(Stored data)
-*-

-- ==== Sys2Proof/Tests/Slice0.lean ====
section
/-! SUPPORT. Tests: ill-formed terms that WellFormed refuses, and for every statement a state and operands that meet its
hypotheses, with what the command then does. Expected values are worked out from the spec's rules by hand. -/
namespace Sys2Proof.Tests

-- One theorem at a time: each is evaluated by the kernel, and many at once would need a thread each.
set_option Elab.async false

open Sys2Proof.Machine

/-! ### Helpers -/

/-- A packet of the words given. -/
def pkt (ws : Words) : BitVec 512 := BitVec.ofNat 512 (wordsNat ws)
/-- A segment of 4 GiB at physical 0x100000 that allows everything in every plot. -/
def seg0 : Seg := { Seg.reset with
  base := 0x100, limit := 0xFFFFF, rd := true, wr := true, ex := true, anyplot := true, valid := true }
/-- A released block at sc 100,000, function 0 with a segment, every function mastering. -/
def up : State := { State.reset with
  now := 100000
  su := { StartUp.reset with step := 9, released := true, alignDone := true, pulseAt := some 0 }
  pins := { Pins.reset with up := BitVec.allOnes 512, bme := BitVec.allOnes 256, numvf := 255, lsUp := 3 }
  pru := ⟨[], [(0, seg0)], 0⟩ }
/-- Queue 0 of function 0, RUNNING with one packet. -/
def running (p : BitVec 512) : Queue := { Queue.reset with
  enable := true, st := .running, wptr := 1, win := [⟨0, 0, false, p⟩], timer := some 0 }
/-- The block with packet `p` at the head of queue 0. -/
def onQ (p : BitVec 512) : State := { up with hcf := ⟨[(0, running p)], 16383⟩ }
/-- The state after a command; `State.reset` would stand for a stop. -/
def after (o : Host.Outcome State Fault Refusal) : State :=
  match o with
  | .next t => t
  | _ => State.reset
/-- A secure requester. -/
def boss : Req := ⟨0, true, .host, 0⟩
/-- Function 7, not secure. -/
def guest : Req := ⟨7, false, .host, 0⟩
/-- Engine 3. -/
def engReq : Req := ⟨0, false, .engine, 3⟩

/-- An OPEN graph of function 0: 4 nodes, 4 edges, 2 bank pages. -/
def graph0 : Machine.Graph := newGraph 0 (pkt [0x08, 0, 4 + 0x20000000, 4]) 0 0 0
/-- It SEALED. -/
def sealed0 : Machine.Graph := { graph0 with st := .sealed }
/-- A live sowing 0 of graph 5 of function 0, launched by queue 0. -/
def sow0 : Sowing where
  fn := 0
  id := 0
  graph := 5
  bankB := false
  plot := 0
  queue := 0
  st := .active
  ordinal := 0
  ctr := []
  blocks := 1
  startAt := 90000
  rootsFrom := 90008
  rootsAt := some 90008
  area := 0
  fanin := .done
  roots := []
  nextRoot := 0
  firstRoot := none
  rootsDone := true
  launching := false
  code := 0
  done := 0
  lost := 0
  retired := 0
  endedAt := 0
  retOrd := 0
  never := 0
  digest := 0
  layers := []
  layerWait := []
  act := EndAct.nil
  phase := .waiting
  kindAbsent := false
  cyc := none
  step := none
/-- `s` with graph 5. -/
def withGraph (g : Machine.Graph) (s : State) : State := { s with gs := { s.gs with graphs := [(5, g)] } }
/-- `s` with sowing 0 of function 0. -/
def withSow (w : Sowing) (s : State) : State := { s with sow := { s.sow with
  live := [(0, w)], nextId := [(0, 1)], lastId := [(0, some 0)], ordinal := 1 } }
/-- `s` with engine 0 active and in record `r`. -/
def withEng (r : Engine) (s : State) : State := { s with
  fm := { s.fm with active := { s.fm.active with engines := [(0, { EngCfg.reset with active := true })] } }
  eng := [(0, r)] }


/-! ### The machine -/

theorem wit_StepsRunTheFrontCommand :
    ({ up with pending := [.nop 0] }).pending = [.nop 0] ∧ up.pending = [] ∧ (after (step up)).now = 100001 := by decide +kernel

/-- BLOCK_RESET with an operation of the store in progress: a read, a program and an erase (R64). -/
theorem wit_ResetLeaves :
    let s (op : NvOp) : State := { up with nv := { up.nv with words := [(5, 7), (513, 8)], ops := [op], issued := some 0 } }
    let go (op : NvOp) : State := after (exec .blockReset (s op))
    (go (.read 5 1)).nv.words = [(5, 7), (513, 8)] ∧ (go (.program 6 1)).nvWord 5 = 7 ∧ (go (.erase 0)).nvWord 513 = 8
      ∧ after (exec .blockReset up) = { State.reset with pins := { up.pins with jtag := (after (exec .blockReset up)).pins.jtag } } := by
  decide +kernel

theorem wit_FatalFreezesTheBlock :
    let s : State := { up with ftt := { up.ftt with fatal := true, fatalInfo := pack [(40, 1, 1)] }, pending := [.helloSend] }
    s.ftt.fatal = true ∧ bit s.ftt.fatalInfo 40 = true ∧ Instr.helloSend ≠ .blockReset
      ∧ after (step s) = { s with pending := [] } := by decide +kernel

/-- The invariant of FatalInfoStaysValid holds at reset, and after an error that is FATAL. -/
theorem wit_FatalInfoStaysValid :
    (State.reset.ftt.fatal = true → bit State.reset.ftt.fatalInfo 40 = true)
      ∧ (up.goFatal 2 7).ftt.fatal = true ∧ bit (up.goFatal 2 7).ftt.fatalInfo 40 = true := by decide +kernel

/-- LAUNCH_GRAPH of handle 5, which is free (R66). -/
theorem wit_HandlesBelongToTheirFunction :
    let p := pkt [0x50010]
    (onQ p).heads 0 p ∧ opcode p = 0x10 ∧ (endActOf p).semv = false ∧ (onQ p).graph? (handleOf p) = none
      ∧ ((after (exec (commandOf 0 p) (onQ p))).queue 0).rptr = 1 := by decide +kernel

/-! ### Queues -/

/-- NOP with RREC to 0x1000 of segment 0: the record goes to 0x101000 (R201). -/
theorem wit_RetirementMovesTheHead :
    let p := pkt [0x200, 0x1000]
    let s := onQ p
    s.headPacket? 0 = some p ∧ haltsQueue 0 = false ∧ halterr p = false ∧ (s.queue 0).haltAfter = none ∧ rrec p = true
      ∧ (s.queue 0).inbuf = false ∧ s.translate 0 (pw p 1) 16 .write (some 0) false = .ok 0x101000
      ∧ s.mesh.out.length < 512 ∧ s.pins.bme.getLsbD 0 = true
      ∧ ((s.retire 0 0 0).queue 0).st = .idle ∧ (s.retire 0 0 0).mesh.out.map (·.addr) = [0x101000] := by decide +kernel

/-- The same behind an earlier record of its queue (R204). -/
theorem wit_ResultsKeepTheirOrder :
    let s := { onQ (pkt [0x200, 0x1000]) with mesh := ⟨[⟨0, .result 0, 0, 3, true, 0x101010, 16, [0, 0], none, none, 0, none, false, 0, []⟩], []⟩ }
    s.su.alignDone = true ∧ (s.mesh.out.map (·.purpose)) = [.result 0]
      ∧ (s.retire 0 0 0).mesh.waiting.map (·.addr) = [0x101000] ∧ (s.retire 0 0 0).mesh.out = s.mesh.out := by decide +kernel

/-- The last packet of a buffer, and one before it (R206). -/
theorem wit_RetirementInABuffer :
    let b : Queue := { running (pkt [0]) with inbuf := true, buf := pkt [0x200000001] }
    let s : State := { up with hcf := ⟨[(0, b), (1, { b with bpos := 1 })], 16383⟩ }
    (s.queue 0).bpos + 1 < pf (s.queue 0).buf 0 32 21 ∧ pf (s.queue 1).buf 0 32 21 ≤ (s.queue 1).bpos + 1
      ∧ ((s.retire 0 0 0).queue 0).bpos = 1 ∧ ((s.retire 1 0 0).queue 1).rptr = 1 := by decide +kernel

theorem wit_HaltingLeavesTheHead :
    let p := pkt [0x400]
    let s := onQ p
    s.headPacket? 0 = some p ∧ haltsQueue stSegFault = true ∧ halterr p = true ∧ rrec p = false
      ∧ (s.queue 0).haltAfter = none ∧ (s.faultQ 0).recs.length < 64
      ∧ (s.faultQ 0).quiet (0x200 + stSegFault) s.now = true ∧ (s.faultQ 0).freshAt ≠ s.now
      ∧ ((s.retire 0 0x14 0).queue 0).code = 0x14 := by decide +kernel

/-- A NOP with a reserved bit set (R211). -/
theorem wit_InvalidPacketHaltsItsQueue :
    let p := pkt [0x800]
    let s := onQ p
    s.alive = true ∧ s.headPacket? 0 = some p ∧ (s.queue 0).ready = true ∧ s.ftt.resets.look? 0 = none
      ∧ s.validate 0 p ≠ 0 ∧ (s.queue 0).haltAfter = none ∧ s.inSc.began = false ∧ s.nextServed = some 0
      ∧ ((after (exec (commandOf 0 p) s)).queue 0).st = .halted := by decide +kernel

theorem wit_FrontEndCommandsComplete :
    let nop := pkt [0]
    let buf := pkt [0x200000001, 0, 0x40]
    let sync := pkt [2]
    let in' := { up with hcf := ⟨[(0, { running buf with inbuf := true, buf := buf })], 16383⟩ }
    (onQ nop).heads 0 nop ∧ (onQ buf).heads 0 buf ∧ ((onQ buf).queue 0).inbuf = false ∧ (onQ sync).heads 0 sync
      ∧ opcode nop = 0 ∧ opcode buf = 1 ∧ opcode sync = 2
      ∧ ((after (exec (.buffer 0) (onQ buf))).queue 0).inbuf = true
      ∧ ((after (exec (.nop 0) (onQ nop))).queue 0).rptr = 1
      ∧ in'.heads 0 buf ∧ (in'.queue 0).inbuf = true ∧ after (exec (.buffer 0) in') = (in'.serve 0).retire 0 stBadCommand 0 := by decide +kernel


theorem wit_FenceWaitsForEndActions :
    let sow (id : W64) := pkt [0x100000003, 0, id]
    let prior := pkt [3]
    let live := withSow sow0
    let now (p : BitVec 512) : BitVec 512 × Bool := (p, decide ((live (onQ p)).heads 0 p)
      && decide (after (exec (.fence 0) (live (onQ p))) = ((live (onQ p)).serve 0).retire 0 0x15 0))
    let gone := { onQ (sow 0) with sow := { up.sow with nextId := [(0, 1)], lastId := [(0, some 0)] } }
    (onQ (sow 0)).heads 0 (sow 0) ∧ opcode (sow 0) = 3 ∧ pf (sow 0) 0 32 2 = 1
      ∧ (onQ (sow 0)).sow.lastId.look none 0 = none
      ∧ (live (onQ (sow 0))).sow.lastId.look none 0 = some 0 ∧ idLater 0 0 = false ∧ idLater 1 0 = true
      ∧ ((after (exec (.fence 0) (live (onQ (sow 0))))).queue 0).wait = 6
      ∧ ((after (exec (.fence 0) (live (onQ (sow 1))))).queue 0).rptr = 1
      ∧ (onQ prior).fencedPrior 0 = false ∧ (live (onQ prior)).fencedPrior 0 = true
      ∧ ((after (exec (.fence 0) (live (onQ prior)))).queue 0).st = .stalled
      ∧ nowait (now (pkt [0x100000103, 0, 0])).1 = true ∧ (now (pkt [0x100000103, 0, 0])).2 = true
      ∧ nowait (now (pkt [0x103])).1 = true ∧ (now (pkt [0x103])).2 = true
      ∧ gone.heads 0 (sow 0) ∧ gone.sowing? (sowKey 0 0) = none ∧ after (exec (.fence 0) gone) = (gone.serve 0).retire 0 0 0 := by decide +kernel

/-- A doorbell to an IDLE queue, one beyond the ring, a ring outside its segment. -/
theorem wit_QueueRegistersAct :
    let idle : Queue := { Queue.reset with enable := true, st := .idle }
    let s : State := { up with hcf := ⟨[(0, idle), (1, { idle with st := .halted, wptr := 3, code := 5 })], 16383⟩ }
    let u : State := { up with hcf := ⟨[(1, { idle with st := .halted }), (2, { idle with st := .running, head := .load })], 16383⟩ }
    s.ftt.fatal = false ∧ s.pageOk boss 0 = true ∧ s.inReset 0 = false
      ∧ ((64 : BitVec 32) - idle.rptr).toNat ≤ 2 ^ idle.size ∧ 2 ^ idle.size < ((65 : BitVec 32) - idle.rptr).toNat
      ∧ ((after (exec (.hcfQdb boss 0 64) s)).queue 0).st = .running
      ∧ ((after (exec (.hcfQdb boss 0 65) s)).faultQ 0).recs.length = 1
      ∧ ((after (exec (.resume boss 1) s)).queue 1).st = .running
      ∧ ((after (exec (.skip boss 1) s)).queue 1).rptr = 1
      ∧ ((after (exec (.halt boss 0 1) s)).queue 0).st = .halted
      ∧ ((after (exec (.queueDisable boss 0 6) s)).queue 0).st = .disabled
      ∧ (s.queue 0).st ≠ .halted ∧ (after (exec (.resume boss 0) s)).hcf = s.hcf
      ∧ (u.queue 2).head.underway = true ∧ ((after (exec (.halt boss 2 1) u)).queue 2).haltAfter = some ⟨0, false, none⟩
      ∧ (u.queue 1).rptr = (u.queue 1).wptr ∧ ((after (exec (.resume boss 1) u)).queue 1).st = .idle := by decide +kernel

-*-

▸ What you have to do: Give again exactly, and only, the lines above starting at the one with "layerWait := []" and ending at the one with "def withEng (r".

▸ Solution to this problem:
  layerWait := []
  act := EndAct.nil
  phase := .waiting
  kindAbsent := false
  cyc := none
  step := none
/-- `s` with graph 5. -/
def withGraph (g : Machine.Graph) (s : State) : State := { s with gs := { s.gs with graphs := [(5, g)] } }
/-- `s` with sowing 0 of function 0. -/
def withSow (w : Sowing) (s : State) : State := { s with sow := { s.sow with
  live := [(0, w)], nextId := [(0, 1)], lastId := [(0, some 0)], ordinal := 1 } }
/-- `s` with engine 0 active and in record `r`. -/
def withEng (r : Engine) (s : State) : State := { s with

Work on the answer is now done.